Bei Goodbye litt ich wieder – ich wusste ja, dies war nicht der Abschied, es würde einiges an Zugaben geben. Also versuchte ich, den Schmerz in meinen Füßen irgendwie wegzuverrenken, und es gelang. Zehengymnastik im geschlossenen Schuh sozusagen, bis zur Zugabe: Martin Gore sang Somebody, ach, auch das immer wieder herzzerreißend schön. Denn wem singt er nicht aus der Seele:
“I want somebody to share Share the rest of my life Share my innermost thoughts Know my intimate details Someone who’ll stand by my side And give me support.”

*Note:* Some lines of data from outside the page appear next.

/-- That doubleword written: live, or at the TDP (R30, R396). -/
def State.debugDescWrite (s : State) (n core slot i : Nat) (x : Slot) (v : Word) : State :=
  if (s.core core).slotSaved n slot then
    match (s.descSpots core n slot x.tdp.toNat)[i]? with
    | some p => s.debugWrite n v p
    | none => s
  else s.modSlot core slot (fun y => { y with desc := descOf (fun j => ((x.desc.words 0).set i v).getD j 0) })

/-- The debug control word (R397). -/
def Debug.control (d : Debug) : Word :=
  BitVec.ofNat 64 ((if d.stop then 1 else 0) + (if d.brkcap then 2 else 0)
    + ((List.range 4).map (fun k => if d.matchOn.getD k false then 2 ^ (4 + k) else 0)).sum)

/-- DEBUG_ACCESS (R396, R397): one doubleword of the unlocked lea, the control word, or an address match; a write leaves the
word's full/empty state (log 39). -/
def execDebugAccess (acc : DebugOp) (s : State) : Out1 :=
  .next (match s.dbg.lea with
    | none => s.reply [1]
    | some n =>
      match s.lea n with
      | none => s.reply [1]
      | some l =>
        let answer (v : PWord) (s : State) : State :=
          { s with dbg := { s.dbg with data := v.val } }.reply [if v.bad then 2 else 0, v.val.toNat]
        match acc with
        | .readControl => answer ⟨s.dbg.control, false⟩ s
        | .readMatch k => if k < 4 then answer ⟨s.dbg.matchAddr.getD k 0, false⟩ s else s.reply [1]
        | .read (.desc core slot i) =>
          match s.debugSlot n core slot with
          | some x => if i < 32 then answer (s.debugDescRead n core slot i x) { s with free := s.free + 1 } else s.reply [1]
          | none => s.reply [1]
        | .write (.desc core slot i) v =>
          match s.debugSlot n core slot with
          | some x =>
            if i < 32 then (s.debugDescWrite n core slot i x v).reply [0] else s.reply [1]
          | none => s.reply [1]
        | .read t => match s.debugPlace n l false t with
          | some a => answer (s.spotWord n a) s
          | none => s.reply [1]
        | .write t v => match s.debugPlace n l true t with
          | some a => (s.debugWrite n v a).reply [0]
          | none => s.reply [1])

/-- The debug function's controls changed, while a lea is unlocked (R397). -/
def State.debugSet (s : State) (f : Debug → Debug) : State :=
  if s.dbg.lea.isSome then { s with dbg := f s.dbg }.reply [0] else s.reply [1]

/-- DEBUG_STOP (R397): each compute thread of the lea halts at its next own turn. -/
def execDebugStop (s : State) : Out1 := .next (s.debugSet (fun d => { d with stop := true }))

/-- DEBUG_RESUME (R397): every thread that debug halted resumes. -/
def execDebugResume (s : State) : Out1 :=
  .next (
    let s1 := s.debugSet (fun d => { d with stop := false })
    if s.dbg.lea.isSome then s1.debugWake else s1)

/-- DEBUG_BRKCAP (R397). -/
def execDebugBrkcap (on : Bool) (s : State) : Out1 := .next (s.debugSet (fun d => { d with brkcap := on }))

/-- DEBUG_ADDRESS_MATCH_SET (R397): AMk, an sg7 offset in bits 47 to 1, and AMV. -/
def execDebugAddressMatchSet (k : Nat) (addr : Word) (valid : Bool) (s : State) : Out1 :=
  .next (if 4 ≤ k then s.reply [1] else s.debugSet (fun d =>
    { d with matchAddr := d.matchAddr.set k (addr &&& 0x0000FFFFFFFFFFFE#64), matchOn := d.matchOn.set k valid }))

/-- Whether the acting thread's next instruction lies at a valid match (R397). -/
def State.debugMatches (s : State) : Bool :=
  s.dbg.lea.isSome && s.dbg.lea == s.me.lea &&
    (List.range 4).any (fun k => s.dbg.matchOn.getD k false && s.dbg.matchAddr.getD k 0 == s.pc)

/-- ADDRESS_MATCH_HALT (R397, R404): the acting thread is halted for debug before the instruction issues, and 0x0B is logged to
the debug function. -/
def execAddressMatchHalt (s : State) : Out1 :=
  .next (
    if s.debugMatches then
      { s.modMe Slot.debugStop with
        dbg := { s.dbg with log := s.dbg.log ++ [(0x0B, 16 * s.cur.1 + s.cur.2, s.pc.toNat, s.pc.toNat)] } }
    else s)

/-- DEBUG_SESSION_END (R396, R397). -/
def execDebugSessionEnd (s : State) : Out1 :=
  .next (
    let s1 := s.debugLock
    { s1 with host := { s1.host with session := keyDel s1.host.session 1 } })

/-! ## What stops a thread before its instruction (R47, R48, R401, R437) -/

/-- DECODE_TRAP (R48, R404): the acting thread's next instruction fails a check of the decoder. -/
def execDecodeTrap (cause : BitVec 8) (bits : BitVec 64) (ilen : BitVec 2) (s : State) : Out1 :=
  .next (s.raise (2 * ilen.toNat) cause bits)

/-- What the fetch of the acting thread's next instruction gives: its halfwords, a line that misses with the halfwords then known (R401),
or a trap. -/
inductive Fetched where
  | halves (l : List (BitVec 16))
  | miss (line known : Nat)
  | trap (cause : BitVec 8) (tval : Word) (ilen : Nat)
  deriving DecidableEq, Repr

/-- The next halfword of the instruction at PC, after those known; `known` is the ILEN that a failure here reports (R401). -/
def State.fetchNext (s : State) (l : List (BitVec 16)) (known : Nat) (k : BitVec 16 → Fetched) : Fetched :=
  let off := s.pc.toNat + 2 * l.length
  match s.fetchHalf off with
  | .beyond c => .trap c (BitVec.ofNat 64 off) known
  | .miss n => .miss n known
  | .half h bad => if bad then .trap 0x56 s.pc known else k h

/-- The halfwords of the instruction at PC: one, two, or an RX prefix with its follower (R47, R66, R401). -/
def State.fetch (s : State) : Fetched :=
  s.fetchNext [] 0 (fun h0 =>
    if h0.extractLsb' 0 2 = 3 then s.fetchNext [h0] 2 (fun h1 => .halves [h0, h1])
    else
      match decode16 h0 with
      | .rx _ => s.fetchNext [h0] 1 (fun h1 =>
          if h1.extractLsb' 0 2 = 3 then s.fetchNext [h0, h1] 3 (fun h2 => .halves [h0, h1, h2]) else .halves [h0, h1])
      | _ => .halves [h0])

/-- INSTRUCTION_FETCH (R39, R47, R401, R437): a miss asks for its line, and a fetch beyond sg7 or of poison traps. -/
def execInstructionFetch (s : State) : Out1 :=
  .next (match s.fetch with
    | .halves _ => s
    | .miss l known => s.missLine l known
    | .trap c v n => s.raise (2 * n) c v)

end Sys2Proof.Machine
end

Jetzt Halo – einer meiner Lieblingssongs, und eines der Stücke, bei dem die Augen am Monitor kleben blieben, denn die Hintergrundsequenz war extrem magnetisch. Danach kam, was kommen musste, Just Can’t Get Enough, sie wollen es ja immer alle hören. Für mich ist das Lied ein notwendiges Übel, ich konnte es noch nie leiden. Ganz anders I Feel You, ich erinnere mich, als das Video Anfang der Neunziger erschien – unglaublich gut. Depeche Mode, Songs of Faith and Devotion – ein Meilenstein. Und nun endete der Abend, er endete mit Gänsehaut pur (diese Redewendung passt nur, und zwar ausdrücklich nur in diesem Kontext!): Never Let Me Down Again. Magie, die mich von allen Schmerzen erlöste und mich selig schnellen Schrittes zum Auto entschweben ließ. Front of Stage war richtig, sagt mir heute die Erinnerung. Ich würde es vielleicht wieder tun. Und trage bis dahin Depeche Mode wie seit Jahrzehnten busennah in meinem Herzen.